Collected data entries
^^^^^^^^

/-! ### The statements about the assembler -/

/-- Settles O55: a command's line assembles to its encoding, `.word` gives an illegal word back. -/
theorem assemblingADisassembledWordGivesItBack :
    Obligations.AssemblingADisassembledWordGivesItBack := by
  intro w
  cases hw : decode w with
  | command i => rw [assemble_disassemble_of_command hw, encode_of_decode hw]
  | illegal v =>
    cases (decode_of_legal_eq_false (legal_eq_false_of_decode hw)).symm.trans hw
    simp only [disassemble, hw]
    exact assemble_wordDirective w

/-- Settles O56: a line that is not `.word` is empty or a mnemonic, which emits encodings of
commands. -/
theorem assemblerEmitsOnlyLegalWordsForMnemonics :
    Obligations.AssemblerEmitsOnlyLegalWordsForMnemonics := by
  intro l ws hword h
  rcases hl : lineParts l with ⟨m, rest⟩
  by_cases hm : m = []
  · subst hm
    cases (assembleLine_of_nil hl).symm.trans h
    exact List.forall_mem_nil _
  · rw [assembleLine_of_mnemonic hl hm (by simpa [hl] using hword)] at h
    exact assembleMnemonic_emitsLegal _ _ ws h

/-- Settles O57: a line is read as its mnemonic's operand form, and each form refuses by the count,
then by the range. -/
theorem assemblerRefusals : Obligations.AssemblerRefusals := by
  refine ⟨fun l m rest hl hm hw hmem => ?_, fun l m rest hl hmem hrest => ?_,
    fun l m rest hl hmem => ?_, fun n good ls l r hgood hl => ?_⟩
  · rw [assembleLine_of_mnemonic hl hm hw, assembleMnemonic_of_notMem hmem]
  · obtain ⟨is, his⟩ := assembleMnemonic_of_mem_noOperand hmem
    rw [assembleLine_of_upper_mem hl (by decide) hmem, his]
    exact noOperand_of_ne_nil is (operandGroups_ne_nil hrest)
  · obtain ⟨f, hf⟩ := assembleMnemonic_of_mem_byteCommand hmem
    rw [assembleLine_of_upper_mem hl (by decide) hmem, hf]
    refine ⟨fun hrest => ?_, fun t n hgs ht hn => ?_, fun htwo => ?_⟩
    · rw [operandGroups_of_blank hrest]
      rfl
    · rw [hgs]
      exact byteCommand_of_error f (readUpTo_of_lt ht hn)
    · exact byteCommand_of_error f (oneOperand_of_two_le 255 htwo)
  · exact assembleLines_of_first_faulty hl ls hgood n

end Sys2Proof.Machine
end

section
/-! PROOFS. The bitwise engine (40_bitwise_engine.md): `shift1`, `step8` and `bitwise` as functions, and
the command UPDB. -/

namespace Sys2Proof.Machine

/-! ### Linearity over XOR -/

/-- R86: the bits shifted out of `a` and `b` say how many times `p` is XORed in, and two times cancel. -/
theorem shift1_xor (a b p : Byte) : shift1 (a ^^^ b) p = shift1 a p ^^^ shift1 b p := by
  unfold shift1
  rw [BitVec.getLsbD_xor, BitVec.shiftLeft_xor_distrib]
  cases a.getLsbD 7 <;> cases b.getLsbD 7
  · rfl
  · exact BitVec.xor_assoc ..
  · change (a <<< 1 ^^^ b <<< 1) ^^^ p = (a <<< 1 ^^^ p) ^^^ b <<< 1
    ac_rfl
  · change a <<< 1 ^^^ b <<< 1 = (a <<< 1 ^^^ p) ^^^ (b <<< 1 ^^^ p)
    calc a <<< 1 ^^^ b <<< 1 = (a <<< 1 ^^^ b <<< 1) ^^^ (p ^^^ p) := by
          rw [BitVec.xor_self, BitVec.xor_zero]
      _ = (a <<< 1 ^^^ p) ^^^ (b <<< 1 ^^^ p) := by ac_rfl

theorem shiftTimes_xor (n : Nat) (a b p : Byte) :
    shiftTimes n (a ^^^ b) p = shiftTimes n a p ^^^ shiftTimes n b p := by
  induction n generalizing a b with
  | zero => rfl
  | succ n ih => simp only [shiftTimes, shift1_xor, ih]

/-- R86: `step8` is linear over XOR. -/
theorem step8_xor (a b p : Byte) : step8 (a ^^^ b) p = step8 a p ^^^ step8 b p :=
  shiftTimes_xor 8 a b p

@[simp] theorem shift1_zero (p : Byte) : shift1 0x00#8 p = 0x00#8 := rfl

@[simp] theorem shiftTimes_zero (n : Nat) (p : Byte) : shiftTimes n 0x00#8 p = 0x00#8 := by
  induction n with
  | zero => rfl
  | succ n ih => rw [shiftTimes, shift1_zero, ih]

@[simp] theorem step8_zero (p : Byte) : step8 0x00#8 p = 0x00#8 :=
  shiftTimes_zero 8 p

/-! ### The polynomial 0 -/

theorem shift1_poly_zero (c : Byte) : shift1 c 0x00#8 = c <<< 1 := by
  unfold shift1
  rw [BitVec.xor_zero, ite_self]

theorem shiftTimes_poly_zero (n : Nat) (c : Byte) : shiftTimes n c 0x00#8 = c <<< n := by
  induction n generalizing c with
  | zero => exact (BitVec.shiftLeft_zero c).symm
  | succ n ih => rw [shiftTimes, shift1_poly_zero, ih, ← BitVec.shiftLeft_add, Nat.add_comm]

/-- R88: eight shifts leave nothing of a byte. -/
@[simp] theorem step8_poly_zero (c : Byte) : step8 c 0x00#8 = 0x00#8 := by
  rw [step8, shiftTimes_poly_zero, BitVec.shiftLeft_eq_zero (Nat.le_refl 8)]

/-! ### Sequences of bytes -/

/-- R87: the bytes behind are folded into what the bytes before leave. -/
theorem bitwise_append (p v : Byte) (ds es : List Byte) :
    bitwise p v (ds ++ es) = bitwise p (bitwise p v ds) es := by
  induction ds generalizing v with
  | nil => rfl
  | cons d ds ih => exact ih (step8 (v ^^^ d) p)

theorem bitwise_concat (p v : Byte) (ds : List Byte) (b : Byte) :
    bitwise p v (ds ++ [b]) = step8 (bitwise p v ds ^^^ b) p :=
  bitwise_append p v ds [b]

/-- R88: the last byte's step gives 0, whatever came before it. -/
theorem bitwise_poly_zero (v : Byte) {ds : List Byte} (h : ds ≠ []) :
    bitwise 0x00#8 v ds = 0x00#8 := by
  rw [← List.dropLast_append_getLast h, bitwise_concat, step8_poly_zero]

/-! ### UPDB -/

/-- R83: the effect of UPDB. -/
theorem effectOf_updb (cfg : Config) (b : Byte) (s : State) :
    effectOf cfg (.updb b) s =
      { s with acc := step8 (s.acc ^^^ b) cfg.poly, cix := s.cix + 1, inFlight := none } := rfl

theorem effectOf_updb_acc (cfg : Config) (b : Byte) (s : State) :
    (effectOf cfg (.updb b) s).acc = step8 (s.acc ^^^ b) cfg.poly := rfl

/-- R64: a word whose `RSV` is not 0 is illegal, whatever its `OP`. -/
theorem legal_eq_false_of_rsvField {w : CmdWord} (h : rsvField w ≠ 0#4) : legal w = false := by
  rw [← Bool.not_eq_true, legal_iff]
  rintro (rfl | rfl | ⟨hrsv, -⟩)
  · exact h rfl
  · exact h rfl
  · exact h hrsv

/-- R61: `RSV` of a word put together from `m`, a byte moved up to `RSV` and a byte in `IMM8`. -/
theorem rsvField_or_shift_or (m : CmdWord) (r b : Byte) :
    rsvField (m ||| (r.setWidth 16 <<< 8) ||| b.setWidth 16) = rsvField m ||| r.setWidth 4 := by
  ext k hk
  have hword : 8 + k < 16 := by omega
  simp [rsvField, hword]

/-- A byte below 16 keeps its value in 4 bits. -/
theorem setWidth_four_ne_zero {r : Byte} (hr : r ≠ 0) (hlt : r.toNat < 16) : r.setWidth 4 ≠ 0#4 := by
  intro h
  have hzero : r.toNat % 16 = 0 := by simpa using congrArg BitVec.toNat h
  rw [Nat.mod_eq_of_lt hlt] at hzero
  exact hr (BitVec.eq_of_toNat_eq hzero)

/-! ### The obligations -/

/-- Settles O42: `shift1` is linear by the bits it shifts out, `step8` by induction on the shifts. -/
theorem step8IsLinear : Obligations.Step8IsLinear :=
  ⟨shift1_xor, step8_xor, fun p => ⟨shift1_zero p, step8_zero p⟩⟩

/-- Settles O43, by induction on the bytes before. -/
theorem bitwiseOfConcatenation : Obligations.BitwiseOfConcatenation :=
  bitwise_append

/-- Settles O44: with polynomial 0, `step8` only shifts, eight times. -/
theorem polynomialZeroGivesZero : Obligations.PolynomialZeroGivesZero :=
  ⟨step8_poly_zero, fun v _ h => bitwise_poly_zero v h, fun _ => rfl⟩

/-- Settles O12: the effect of UPDB and its words, with the corner cases from `step8` of 0 and from
polynomial 0. -/
theorem updbFoldsAByteWithStep8 : Obligations.UpdbFoldsAByteWithStep8 := by
  refine ⟨fun b s => by rw [exec_eq_effectOf, effectOf_updb], fun b => decode_encode (.updb b),
    fun b r hr hlt => ?_, fun cfg s => ?_, fun cfg b s hx => ?_, fun cfg b s hp => ?_,
    fun cfg s hp ha => ?_⟩
  · apply decode_of_legal_eq_false
    apply legal_eq_false_of_rsvField
    have hop : rsvField 0x2000#16 = 0#4 := rfl
    rw [rsvField_or_shift_or, hop, BitVec.zero_or]
    exact setWidth_four_ne_zero hr hlt
  · rw [effectOf_updb_acc, BitVec.xor_zero]
  · rw [effectOf_updb_acc, hx, step8_zero]
  · rw [effectOf_updb_acc, hp, step8_poly_zero]
  · rw [effectOf_updb_acc, hp, ha]
    decide

end Sys2Proof.Machine
end

section
/-! PROOFS. The lookup-table engine (41_lookup_table_engine.md): the generated table as a function, when
it is valid, the command UPDT, and the two engines on a valid table. -/

namespace Sys2Proof.Machine

/-! ### The generated table -/

/-- R95: an entry of a generated table is one step of the bitwise engine. -/
theorem gen_eq_step8 (p g i : Byte) : gen p g i = step8 (g ^^^ i) p := rfl

theorem gen_eq_step8_xor (p g i : Byte) : gen p g i = step8 g p ^^^ step8 i p :=
  step8_xor g i p

theorem gen_zero (p i : Byte) : gen p 0x00#8 i = step8 i p := by
  rw [gen_eq_step8, BitVec.zero_xor]

/-- R95: the initial value shifts every entry by its own step. -/
theorem gen_eq_gen_zero_iff (p g : Byte) :
    (∀ i, gen p g i = gen p 0x00#8 i) ↔ step8 g p = 0x00#8 := by
  simp only [gen_eq_step8_xor, step8_zero, BitVec.zero_xor]
  constructor
  · intro h
    simpa using h 0x00#8
  · intro h i
    rw [h, BitVec.zero_xor]

/-! ### An odd polynomial -/

/-- The bit shifted out comes back as bit 0 when `p` has one. -/
theorem getLsbD_zero_shift1 (c p : Byte) :
    (shift1 c p).getLsbD 0 = (c.getLsbD 7 && p.getLsbD 0) := by
  unfold shift1
  cases c.getLsbD 7 <;> simp

/-- A shift by an odd polynomial loses nothing: the top bit of `c` stays as bit 0, and the others move
up by one. -/
theorem shift1_eq_zero_iff {p : Byte} (hp : p.getLsbD 0 = true) (c : Byte) :
    shift1 c p = 0x00#8 ↔ c = 0x00#8 := by
  refine ⟨fun h => ?_, fun h => by rw [h, shift1_zero]⟩
  have htop : c.getLsbD 7 = false := by
    have hbit := getLsbD_zero_shift1 c p
    rwa [h, hp, Bool.and_true, BitVec.getLsbD_zero, eq_comm] at hbit
  have hrest : c <<< 1 = 0x00#8 := by
    rwa [shift1, htop, if_neg Bool.false_ne_true] at h
  ext k hk
  rcases Nat.eq_or_lt_of_le (Nat.le_of_lt_succ hk) with rfl | hk
  · simpa using htop
  · have hbit := congrArg (BitVec.getLsbD · (k + 1)) hrest
    simpa [Nat.succ_lt_succ hk] using hbit

theorem shiftTimes_eq_zero_iff {p : Byte} (hp : p.getLsbD 0 = true) (n : Nat) (c : Byte) :
    shiftTimes n c p = 0x00#8 ↔ c = 0x00#8 := by
  induction n generalizing c with
  | zero => rfl
  | succ n ih => rw [shiftTimes, ih, shift1_eq_zero_iff hp]

/-- R95: with an odd polynomial only 0 steps to 0. -/
theorem step8_eq_zero_iff {p : Byte} (hp : p.getLsbD 0 = true) (c : Byte) :
    step8 c p = 0x00#8 ↔ c = 0x00#8 :=
  shiftTimes_eq_zero_iff hp 8 c

/-! ### A valid table store -/

/-- R102: a table store is valid when every entry is the step of its index. -/
theorem validTable_iff {cfg : Config} {m : Memory} :
    ValidTable cfg m ↔ ∀ i, m.read cfg i = step8 i cfg.poly := by
  simp only [ValidTable, gen_zero]

theorem ValidTable.read_eq {cfg : Config} {m : Memory} (h : ValidTable cfg m) (i : Byte) :
    m.read cfg i = step8 i cfg.poly :=
  validTable_iff.mp h i

/-- Of the parameters, only `TABLE_RESET` enters a read of the table store. -/
theorem Memory.read_congr_tableReset {c d : Config} (h : c.tableReset = d.tableReset) (m : Memory)
    (i : Byte) : m.read c i = m.read d i := by
  induction m with
  | nil => simp only [Memory.read, Config.tableResetAt, h]
  | cons a m ih => simp only [Memory.read, ih]

/-! ### UPDT -/

/-- R91: the effect of UPDT. -/
theorem effectOf_updt (cfg : Config) (b : Byte) (s : State) :
    effectOf cfg (.updt b) s =
      { s with acc := s.table.read cfg (s.acc ^^^ b), cix := s.cix + 1, inFlight := none } := rfl

theorem effectOf_updt_acc (cfg : Config) (b : Byte) (s : State) :
    (effectOf cfg (.updt b) s).acc = s.table.read cfg (s.acc ^^^ b) := rfl

/-- R93: on a valid table UPDT does what UPDB does. -/
theorem effectOf_updt_of_validTable {cfg : Config} {s : State} (h : ValidTable cfg s.table)
    (b : Byte) : effectOf cfg (.updt b) s = effectOf cfg (.updb b) s := by
  rw [effectOf_updt, effectOf_updb, h.read_eq]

^^^^^^^^

Required action
Identify the lines in the entries above that contain "eight", then copy them out.

Answer to this problem
/-- R88: eight shifts leave nothing of a byte. -/
/-- Settles O44: with polynomial 0, `step8` only shifts, eight times. -/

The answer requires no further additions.